• _INPUT FOR THIS TASK_:
-- ==== Sys2Proof/Tests/Slice0.lean ====
section
/-! SUPPORT. Tests. Every expected value comes from spec/: the tables V-DEC to V-RST and the worked examples W1 to W8 of
spec/95_test_vectors.md, or the rule named with the test. The witnesses show that the hypotheses of the statements in
Sys2Proof/Certificates/Slice0/Obligations.lean can be met, clause by clause. -/

namespace Sys2Proof.Tests

-- One theorem at a time: evaluated side by side, they would need more memory than a check gives.
set_option Elab.async false

open Sys2Proof.Machine

/-! ### The start states (TIMER_DIVISOR = 10, as in spec/95_test_vectors.md) -/

/-- Just after a reset, the load window open. -/
def fresh : State := { State.reset with params := { timerDivisor := 10, font := Config.fontDefault } }

/-- After a load. -/
def base : State := { fresh with boot := .loaded }

/-- The base state with these registers written, in order. -/
def withRegs : List (Reg × Byte) → State
  | [] => base
  | (x, b) :: rest => (withRegs rest).setReg x b

/-- The base state with these bytes at 0x300, and `I` pointing there. -/
def withBytes (s : State) (bytes : List Byte) : State := (s.storeBytes 0x300 bytes).setIndex 0x300

/-- The next state of a result. -/
def nextOf : Result → Option State
  | .next t => some t
  | .fault _ => none
  | .refused _ => none

/-- The next state of a result, or the state before it. -/
def after (s : State) (r : Result) : State := (nextOf r).getD s

theorem eq_next_after (s : State) {r : Result} (h : (nextOf r).isSome = true) : r = .next (after s r) := by
  cases r with
  | next t => rfl
  | fault f => exact absurd h Bool.false_ne_true
  | refused f => exact absurd h Bool.false_ne_true

/-- One step of `s` with the word `w` placed where it fetches, and these events at its poll. -/
def runWith (events : List HostEvent) (s : State) (w : Nat) : Option State :=
  nextOf (step { s.withFetchWord 16 w with inputs := [.poll events] })

/-- One step of `s` with the word `w` placed where it fetches, and no event. -/
def run (s : State) (w : Nat) : Option State := runWith [] s w

/-- The fault record of a state. -/
def recordOf (s : State) : Option FaultRecord :=
  match s.rs with
  | .faulted rec => some rec
  | .running => none
  | .awaitingKey _ => none
  | .quit => none

/-! ### WellFormed: ill-formed terms are refused -/

theorem test_canonical_refuses_5XY1 : (Instr.seXY 1 2 1).canonical = false := by decide
theorem test_canonical_refuses_9XY7 : (Instr.sneXY 1 2 7).canonical = false := by decide
theorem test_canonical_accepts_5XY0 : (Instr.seXY 1 2 0).canonical = true := by decide
theorem test_image_of_3584_fits : imageFits (List.replicate 3584 0) = true := by
  rw [imageFits, List.length_replicate]
  decide
theorem test_image_of_3585_refused : imageFits (List.replicate 3585 0) = false := by
  rw [imageFits, List.length_replicate]
  decide

/-! ### Decode: one word of every row, written out bit by bit from its encoding -/

theorem test_decode_cls : decodeWord 0b0000000011100000 = .ok .cls := by decide
theorem test_decode_ret : decodeWord 0b0000000011101110 = .ok .ret := by decide
theorem test_decode_jp : decodeWord 0b0001101010111100 = .ok (.jpNNN 0xABC) := by decide
theorem test_decode_call : decodeWord 0b0010001100000001 = .ok (.callNNN 0x301) := by decide
theorem test_decode_seXNN : decodeWord 0b0011001101000010 = .ok (.seXNN 3 0x42) := by decide
theorem test_decode_sneXNN : decodeWord 0b0100110010000001 = .ok (.sneXNN 0xC 0x81) := by decide
theorem test_decode_seXY : decodeWord 0b0101000100100001 = .ok (.seXY 1 2 1) := by decide
theorem test_decode_ldXNN : decodeWord 0b0110100000000101 = .ok (.ldXNN 8 0x05) := by decide
theorem test_decode_addXNN : decodeWord 0b0111000111111110 = .ok (.addXNN 1 0xFE) := by decide
theorem test_decode_ldXY : decodeWord 0b1000101001010000 = .ok (.ldXY 0xA 5) := by decide
theorem test_decode_orXY : decodeWord 0b1000000100100001 = .ok (.orXY 1 2) := by decide
theorem test_decode_andXY : decodeWord 0b1000111000110010 = .ok (.andXY 0xE 3) := by decide
theorem test_decode_xorXY : decodeWord 0b1000010011010011 = .ok (.xorXY 4 0xD) := by decide
theorem test_decode_addXY : decodeWord 0b1000000100100100 = .ok (.addXY 1 2) := by decide
theorem test_decode_subXY : decodeWord 0b1000011110000101 = .ok (.subXY 7 8) := by decide
theorem test_decode_shrXY : decodeWord 0b1000100100010110 = .ok (.shrXY 9 1) := by decide
theorem test_decode_subnXY : decodeWord 0b1000001011110111 = .ok (.subnXY 2 0xF) := by decide
theorem test_decode_shlXY : decodeWord 0b1000101101101110 = .ok (.shlXY 0xB 6) := by decide
theorem test_decode_sneXY : decodeWord 0b1001000100100111 = .ok (.sneXY 1 2 7) := by decide
theorem test_decode_ldI : decodeWord 0b1010110100000011 = .ok (.ldINNN 0xD03) := by decide
theorem test_decode_jpV0 : decodeWord 0b1011000100100011 = .ok (.jpV0NNN 0x123) := by decide
theorem test_decode_rnd : decodeWord 0b1100000100001111 = .ok (.rndXNN 1 0x0F) := by decide
theorem test_decode_drw : decodeWord 0b1101000100100011 = .ok (.drwXYN 1 2 3) := by decide
theorem test_decode_skp : decodeWord 0b1110010110011110 = .ok (.skpX 5) := by decide
theorem test_decode_sknp : decodeWord 0b1110000110100001 = .ok (.sknpX 1) := by decide
theorem test_decode_ldXDT : decodeWord 0b1111011000000111 = .ok (.ldXDT 6) := by decide
theorem test_decode_ldXK : decodeWord 0b1111000000001010 = .ok (.ldXK 0) := by decide
theorem test_decode_ldDT : decodeWord 0b1111101000010101 = .ok (.ldDTX 0xA) := by decide
theorem test_decode_ldST : decodeWord 0b1111001100011000 = .ok (.ldSTX 3) := by decide
theorem test_decode_addI : decodeWord 0b1111110000011110 = .ok (.addIX 0xC) := by decide
theorem test_decode_ldF : decodeWord 0b1111000100101001 = .ok (.ldFX 1) := by decide
theorem test_decode_ldB : decodeWord 0b1111001000110011 = .ok (.ldBX 2) := by decide
theorem test_decode_ldIX : decodeWord 0b1111111101010101 = .ok (.ldIX 0xF) := by decide
theorem test_decode_ldXI : decodeWord 0b1111111101100101 = .ok (.ldXI 0xF) := by decide
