-- ==== Sys2Proof/Word.lean ====
section
/-! DEFINITION. The word types of the machine: what the manual treats as bits. -/

namespace Sys2Proof

/-- A byte of a letter, of memory or of a record. -/
abbrev Byte := BitVec 8
/-- A 32-bit direct register word (R5). -/
abbrev Word := BitVec 32
/-- A postmark or other 64-bit value (R10, R108). -/
abbrev Wide := BitVec 64

end Sys2Proof
end

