/-- How an external regulator answers a poll (R464): not at all, or in a format (linear or not) with the fault flags of STATUS_WORD and its
voltage in mV. -/
inductive PollAnswer where
  | silent
  | answer (linear vout iout temp : Bool) (mv : BitVec 16)
  deriving DecidableEq, Repr

/-- The measurements of one millisecond (R481): rails in mV by monitor point, island voltages as codes, temperatures in 0.1 °C of the junction
sensors and the stacks, package power in 0.1 W, and its averages over 10 ms and 1 s. -/
structure Sense where
  rails : List Nat
  islands : List Nat
  temps : List Int
  power : Nat
  power10 : Nat
  power1000 : Nat
  deriving DecidableEq, Repr

/-- What a tick of the 1 GHz reference finds at a monitored channel beside the tokens that complete in it (R48): a token that the consumer has not acknowledged,
an empty channel with its consumer ready or not, or the return to spacer. -/
inductive TickPhase where
  | holds | empty (ready : Bool) | returning
  deriving DecidableEq, Repr

/-- Ticks of one kind in a window: how many tokens complete in each, and the phase beside them. -/
structure TickRun where
  completed : Nat
  phase : TickPhase
  ticks : Nat
  deriving DecidableEq, Repr

/-- One output monitor's window (R48, R49): its number and its ticks. -/
structure WindowCount where
  monitor : Fin 8
  runs : List TickRun
  deriving DecidableEq, Repr

/-- How a self-test slice ended (R517): its signature matched, a rerun matched, or a confirmed failure at a place: KIND and UNIT of
DEV_ST_FAIL, and both signatures. -/
inductive SliceEnd where
  | pass
  | transient
  | confirmed (kind : Fin 5) (unit : BitVec 13) (place signature expected : Nat)
  deriving DecidableEq, Repr

/-- A register access that the test access port makes (R513). -/
structure DebugAccess where
  write : Bool
  addr : BitVec 25
  bytes : Fin 9
  data : Word
  deriving DecidableEq, Repr

/-- A rising edge of a Z pair (R101, R122): its moment, and how long its level then lasts and the low level before it lasted. -/
structure ZEdge where
  time : Nat
  heldNs : Nat
  lowNs : Nat
  deriving DecidableEq, Repr
end Sys2Proof.Machine

namespace Sys2Proof
open Machine
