/-- Registers in address order, part 2. -/
def Reg.all2 : List Reg :=
  [.POS_AX_LOAD, .POS_AX_LOAD_EPOCH, .POS_AX_DR, .POS_AX_DRTIME, .POS_AX_TUNE, .POS_AX_VMIN, .POS_AX_ZPERIOD,
    .POS_AX_ZTOL, .POS_AX_ZCAP, .POS_AX_VSPEED, .POS_AX_VACC, .POS_AX_FOLLOW, .POS_AX_ERRCNT, .POS_AX_LOSTCNT,
    .POS_AX_JUMP, .POS_AX_SNAP, .POS_AX_SNAP_EPOCH, .POS_SNAP_CMD, .POS_SNAP_TB, .POS_STRB_CTL, .POS_STRB_PITCH,
    .POS_STRB_BASE, .POS_STRB_STAT, .POS_ENC_STAT, .SRT_CTL, .SRT_CMD, .SRT_STAT, .SRT_TGT]

/-- Registers in address order, part 3. -/
def Reg.all3 : List Reg :=
  [.SRT_LATE_TOL, .SRT_ERR, .SRT_FLUSH_CNT, .SRT_INS_RES, .SRT_INS, .SRT_HEAD, .PIN_CFG,
    .PIN_IMAP, .PIN_OMAP, .PIN_OUT, .PIN_IN, .PIN_BANK_CTL, .PIN_BANK_STAT, .PIN_OCONF,
    .PIN_ICONF, .PIN_LOCK_ARM, .PIN_LOCK_SET, .PIN_LOCK, .PIN_GSTAT, .PIN_OUT_MW, .PIN_PLC_CTL,
    .PIN_PLC_STAT, .PIN_PLC_CNT, .PIN_LOAD, .PIN_CAL_STAT, .PIN_CAL_CMD, .PIN_PWM_PER, .PIN_PWM_HI]

/-- Registers in address order, part 4. -/
def Reg.all4 : List Reg :=
  [.LANE_CTL, .LANE_RATE, .LANE_TXEQ, .LANE_RXEQ, .LANE_STAT, .LANE_ERR, .LANE_CUR,
    .LANE_DFE, .LANE_CNT, .LANE_ERRCNT, .LANE_EP_STAT, .LANE_EP_ID, .LANE_RP_STAT, .LANE_ETH_STAT,
    .LANE_ETH_CNT, .LANE_ETH_RXWR, .LANE_ETH_RXRD, .LANE_ETH_TXWR, .LANE_ETH_TXRD, .LNK_CTL, .LNK_CMD,
    .LNK_STAT, .LNK_ERR, .LNK_PARTNER_UID, .LNK_PARTNER_CAP, .LNK_PARTNER_PREP, .LNK_LATENCY, .LNK_CABLE]

/-- Registers in address order, part 5. -/
def Reg.all5 : List Reg :=
  [.LNK_BEACON, .LNK_FIRE, .LNK_CNT_FEC, .LNK_CNT_FLIT, .LNK_CNT_LINK, .LNK_CNT_EXP, .LNK_RING_CTL,
    .LNK_RING_CMD, .LNK_RING_STAT, .LNK_RING_REACH, .LNK_RING_WEIGHT, .LNK_RING_STOPSRC, .MEM_STK_CTL, .MEM_STK_STAT,
    .MEM_STK_ERR, .MEM_STK_ERRADDR, .MEM_STK_ECNT, .MEM_HOME_STAT, .MEM_HOME_CNT, .SEAL_GRAN, .SEAL_GRAN_CMD,
    .SEAL_GRAN_RES, .SEAL_STORE_STAT, .SEAL_STORE_ERR, .SEAL_STORE_CNT, .SEAL_STORE_ERRVOL, .SEAL_LINE_STAT, .SEAL_LINE_ERR]

/-- Registers in address order, part 6. -/
def Reg.all6 : List Reg :=
  [.SEAL_LINE_ERRADDR, .SEAL_LINE_CNT, .PST_FW_STAT, .PST_WHOAMI, .PST_MB_OWNER, .PST_LOCK_ACQ, .PST_LOCK_REL,
    .PST_LOCK, .PST_LOCK_ERR, .EVT_PEND, .EVT_ROUTE, .EVT_USER, .EVT_LOG_CTL, .EVT_LOG_STAT,
    .EVT_LOG_LOST, .EVT_LOG_NEWEST, .EVT_LOG_OLDEST, .PERF_CNT, .PERF_SEL, .PERF_FILT, .PERF_OVF,
    .PERF_TB, .PERF_USER_EN, .PERF_RANGE_LO, .PERF_RANGE_HI, .CFG_STAT, .CFG_CMD, .CFG_SRC]

/-- Registers in address order, part 7. -/
def Reg.all7 : List Reg :=
  [.CFG_FAIL, .CFG_DESIGN, .CFG_XREQ, .CFG_XSTAT, .CFG_XSPI, .CFG_NVM_STAT, .CFG_NVM_SEL,
    .CFG_NVM_WEAR, .CFG_NVM_ERR, .CFG_NVM_CNT, .CFG_RGN_STAT, .CFG_RGN_CTL, .CFG_ISO_CNT, .CFG_RGN_UPSET,
    .CFG_SCRUB_CTL, .CFG_SCRUB_STAT, .CFG_SCRUB_LAST, .CFG_SCRUB_CNT, .CFG_FAB_STAT, .CFG_BM_STAT, .CFG_TREE_STAT,
    .CFG_AGT_STAT, .TST_TAP_STAT, .PST_MB_DOORBELL, .PST_MB_REQ, .PST_MB_RPL, .PST_MB_STAT, .PST_MB_EVT]

/-- Every register, in address order of its window. -/
def Reg.all : List Reg :=
  Reg.all0 ++ Reg.all1 ++ Reg.all2 ++ Reg.all3 ++ Reg.all4 ++ Reg.all5 ++ Reg.all6 ++ Reg.all7

end Sys2Proof.Machine
end

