/-- A queue that has not been set. Receive queue 0 and every other belong to the firmware until then. -/
def EthQueue.blank : EthQueue := ⟨0, 0, 2, 0x40⟩

/-- A valid entry of a steering table (R259): MAC address, VLAN identifier and EtherType (none: any), and the queue. -/
structure Steer where
  mac : List Byte
  vlan : Option Nat
  etherType : Option Nat
  queue : Nat
  deriving DecidableEq, Repr

/-- What software wrote of a lane that training or adaptation may overrule: the starting taps (R241) and the DFE taps of manual mode (R242). -/
structure LaneSet where
  pre : Nat
  post : Nat
  dfe : List Nat
  deriving DecidableEq, Repr

/-- A lane's settings at reset (R261). -/
def LaneSet.reset : LaneSet := ⟨4, 8, [0, 0, 0]⟩

/-- A function's MSI-X table (R250): each vector's message address and data, and its mask bit. No command of the table reaches a function's
configuration, so only its resets act on it (R253). -/
structure FuncConfig where
  msix : Tbl (Nat × Nat × Bool)
  deriving DecidableEq, Repr

/-- A function's configuration at reset: every vector masked. -/
def FuncConfig.reset : FuncConfig := ⟨[]⟩

/-- The hard ports beside their registers. `width`, `gen`: EP_W and EP_GEN as they are in force (R249); `held`: PCIE_PERST_N holds the endpoint (R253);
`stage`: each root port's step of R255 (0 none, 1 present, 2 RP_PERST_N released, 3 up); `queues` by (port − 48) × 32 + direction × 16 +
queue (direction 1: transmit) and `steer` by (port − 48) × 64 + entry; `pauses` the instant until which a port is paused, by (port − 48) × 16, + 1 +
priority for one priority (R258); `sets` by lane; `funcs` by function. -/
structure HardPorts where
  width : Nat
  gen : Nat
  held : Bool
  stage : Tbl Nat
  queues : Tbl EthQueue
  steer : Tbl (Option Steer)
  pauses : Tbl Nat
  sets : Tbl LaneSet
  funcs : Tbl FuncConfig
  deriving DecidableEq, Repr

/-! ### Stacked memory and coherence (chapter 12) -/

/-- A line in a caching agent (R298): 0 I, 1 S, 2 E, 3 M; its data; and whether its writeback waits for WB_ACK. -/
structure CLine where
  st : Nat
  data : Nat
  wb : Bool
  deriving DecidableEq, Repr

/-- A line that an agent does not hold. -/
def CLine.invalid : CLine := ⟨0, 0, false⟩

/-- The operations of an agent port (R77). -/
inductive AgentOp where
  | read | readOwn | write | writeNa | readNa | flush | stream | fence | reserved
  deriving DecidableEq, Repr

/-- A request that an agent port has taken (R304): its operation, line, the header's word, write data and mask, whether its
message is on its way, and once it is done its status and reply data. -/
structure PortReq where
  op : AgentOp
  line : Nat
  word : Nat
  data : Nat
  mask : Nat
  sent : Bool
  done : Option (Nat × Nat)
  deriving DecidableEq, Repr
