/-! ### Commits (R341) -/

/-- Counters of the ancestors of written blocks rise with their nodes (R341 step 3): levels 1 to h. -/
def raiseNodes (h : Nat) (blocks : List Nat) (t : Tbl Nat) : Tbl Nat :=
  (List.range h).foldl (fun t k =>
    ((blocks.map (· / 128 ^ (k + 1))).eraseDups).foldl (fun t i => Tbl.upd 0 t ((k + 1) * 2 ^ 36 + i) (· + 1)) t) t

/-- A snapshot of the dirty nodes is taken, and the first flush issued (R341 steps 1 and 2). -/
def State.startCommit (s : State) (uid : Nat) (closing : Bool) : State :=
  (s.updVol uid fun v => { v with snap := v.fresh, fresh := [], snapTags := v.tags, step := 2, closing := closing }).showStore

/-- A commit is abandoned (R341): the record in force stays, COMMIT_FAIL is set, source 163. -/
def State.abandonCommit (s : State) (uid : Nat) : State :=
  let back := fun (v : Volume) => { v with
    fresh := v.snap.foldl (fun t e => Tbl.upd 0 t e.1 (· + e.2)) v.fresh
    snap := []
    step := 0
    closing := false }
  (((s.updVol uid back).storeErr .SEAL_STORE_ERR_COMMIT_FAIL uid).showStore).raise 163

/-- The first root record of a sealed volume (R342, R393): its top node's entries are all 0. It is no record of an unmount, so that it carries UNCLEAN. -/
def State.firstRoot (s : State) (uid blocks : Nat) : State :=
  s.writeRoot ⟨uid, 0, 0, s.volTag uid (treeHeight blocks) 0 0 0, false, true, false, blocks, 0⟩

/-- The counters and tags of a volume once a commit's snapshot is in its nodes (R341 step 3). -/
def State.committed (s : State) (v : Volume) : Volume :=
  let written := v.snap.map (·.1)
  let h := treeHeight v.blocks
  let v := { v with
    ctr := v.snap.foldl (fun t e => Tbl.upd 0 t e.1 (· + e.2)) v.ctr
    nodes := raiseNodes h written v.nodes
    leafTags := v.snapTags
    snap := []
    step := 0
    closing := false }
  s.tagNodes h written v

/-- The snapshot nodes are written, from leaf to top, each to the copy that is not current (R340, R341 step 3). -/
def State.writeNodes (s : State) (v : Volume) : State :=
  let w := s.committed v
  s.each (List.range (treeHeight v.blocks)) fun k s =>
    s.each ((v.snap.map (·.1 / 128 ^ (k + 1))).eraseDups) fun i s =>
      s.emit (.driveNode v.uid (k + 1) i (Tbl.find 0 w.nodes (volNode (k + 1) i) % 2) (w.node (k + 1) i))

/-- The root record is written and the commit done (R341 step 5, R342): UNCLEAN is 0 only in the record that closes the volume. A snapshot without dirty nodes leaves
the top node as it was. -/
def State.endCommit (s : State) (v : Volume) : State :=
  let w := s.committed v
  let top := volNode (treeHeight v.blocks) 0
  let old := (s.rootOf v.uid).getD ⟨v.uid, 0, 0, 0, false, true, false, v.blocks, 0⟩
  let c := Tbl.find 0 w.nodes top
  let r := if v.snap.isEmpty then old else { old with counter := c, tag := Tbl.find 0 w.nodeTags top, slot := c % 2 == 1 }
  let s := s.writeRoot { r with unclean := !v.closing, blocks := v.blocks }
  ((s.updVol v.uid fun _ => w).perf 8 0 2 1 none).showStore

/-- A sealed volume has a new size (R393): its node area is rebuilt from the blocks it still has, and the record says so. -/
def State.rebuildNodes (s : State) (uid : Nat) : State :=
  match s.vol uid, s.rootOf uid with
  | some v, some r =>
    let keep := fun (b : Nat) => decide (b < v.blocks)
    let h := treeHeight v.blocks
    let v := { v with ctr := Tbl.keep keep v.ctr, tags := Tbl.keep keep v.tags, snapTags := Tbl.keep keep v.tags, leafTags := Tbl.keep keep v.leafTags, nodes := [], nodeTags := [] }
    let blocks := 0 :: v.ctr.map (·.1)
    let w := s.tagNodes h blocks { v with nodes := raiseNodes h blocks [] }
    let top := volNode h 0
    let c := Tbl.find 0 w.nodes top
    (s.writeRoot { r with counter := c, tag := Tbl.find 0 w.nodeTags top, slot := c % 2 == 1, blocks := v.blocks }).updVol uid fun _ => w
  | _, _ => s

/-- A block of a sealed volume was written (R339): its counter rises, and its ciphertext under that counter takes a new tag, so that it no longer fails. -/
def State.wroteBlock (s : State) (b data : Nat) (v : Volume) : Volume :=
  if v.isSealed then
    let v := { v with fresh := Tbl.upd 0 v.fresh b (· + 1) }
    { v with tags := Tbl.set 0 v.tags b (s.volTag v.uid 0 b (v.counter b) (s.encryptBlock v.uid b (v.counter b) data)) }
  else v

/-- The levels of the nodes above block `b` that a read fetches (R340): up to the first in the node cache. -/
def State.fetchedNodes (s : State) (v : Volume) (b : Nat) : List Nat :=
  ((List.range (treeHeight v.blocks)).map (· + 1)).takeWhile fun k => !s.store.nodeCache.contains (v.uid, volNode k (b / 128 ^ k))

/-- A node that comes from the drive checks under its parent's entry (R340, R343): one above block `b` that is fetched and that a commit has written. -/
def State.volNodeChecks (s : State) (v : Volume) (b : Nat) (n : Fin 7 × Nat × StoreBlock) : Bool :=
  let k := volNode n.1 n.2.1
  !(s.fetchedNodes v b).contains n.1.val || n.2.1 != b / 128 ^ n.1.val || Tbl.find 0 v.nodes k == 0 ||
    s.volTag v.uid n.1 n.2.1 (Tbl.find 0 v.nodes k) n.2.2.toNat == Tbl.find 0 v.nodeTags k

/-- The nodes fetched for a block enter the node cache, 64 MiB of nodes (R340); which leaves it where it is full no rule says (DESIGN CHOICE, a free value,
assumption 96). -/
def State.cacheNodes (s : State) (v : Volume) (b : Nat) : State :=
  s.each (s.fetchedNodes v b) fun k s =>
    let c := s.store.nodeCache
    let s := if c.length < 16384 then s else s.drew.setStore fun x => { x with nodeCache := x.nodeCache.eraseIdx (s.draw % c.length) }
    s.setStore fun x => { x with nodeCache := x.nodeCache ++ [(v.uid, volNode k (b / 128 ^ k))] }

/-- The check of a block that comes from the drive (R338, R343): the nodes fetched with it check, and it has the tag that its leaf entry holds, under its
counter. -/
def State.blockChecks (s : State) (v : Volume) (b : Nat) (r : DriveRead) : Bool :=
  r.nodes.all (s.volNodeChecks v b) && s.volTag v.uid 0 b (v.counter b) r.content.toNat == Tbl.find 0 v.tags b

/-- A block or node of a sealed volume failed its check (R343): TORN while the record in force carries UNCLEAN, else INTEG;
source 161. -/
def State.blockFails (s : State) (v : Volume) : State :=
  let torn := match s.rootOf v.uid with
    | some r => r.unclean
    | none => false
  let s := if torn then (s.storeErr .SEAL_STORE_ERR_TORN v.uid).bump .SEAL_STORE_CNT_TORN_CNT 0 1
    else (s.storeErr .SEAL_STORE_ERR_INTEG v.uid).bump .SEAL_STORE_CNT_INTEG_CNT 0 1
  s.raise 161

end Sys2Proof.Machine
end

• _DIRECTIONS_: Copy whichever lines above contain the string "ready".

• _TASK OUTPUT_:
an empty channel with its consumer ready or not, or the return to spacer. -/
  | holds | empty (ready : Bool) | returning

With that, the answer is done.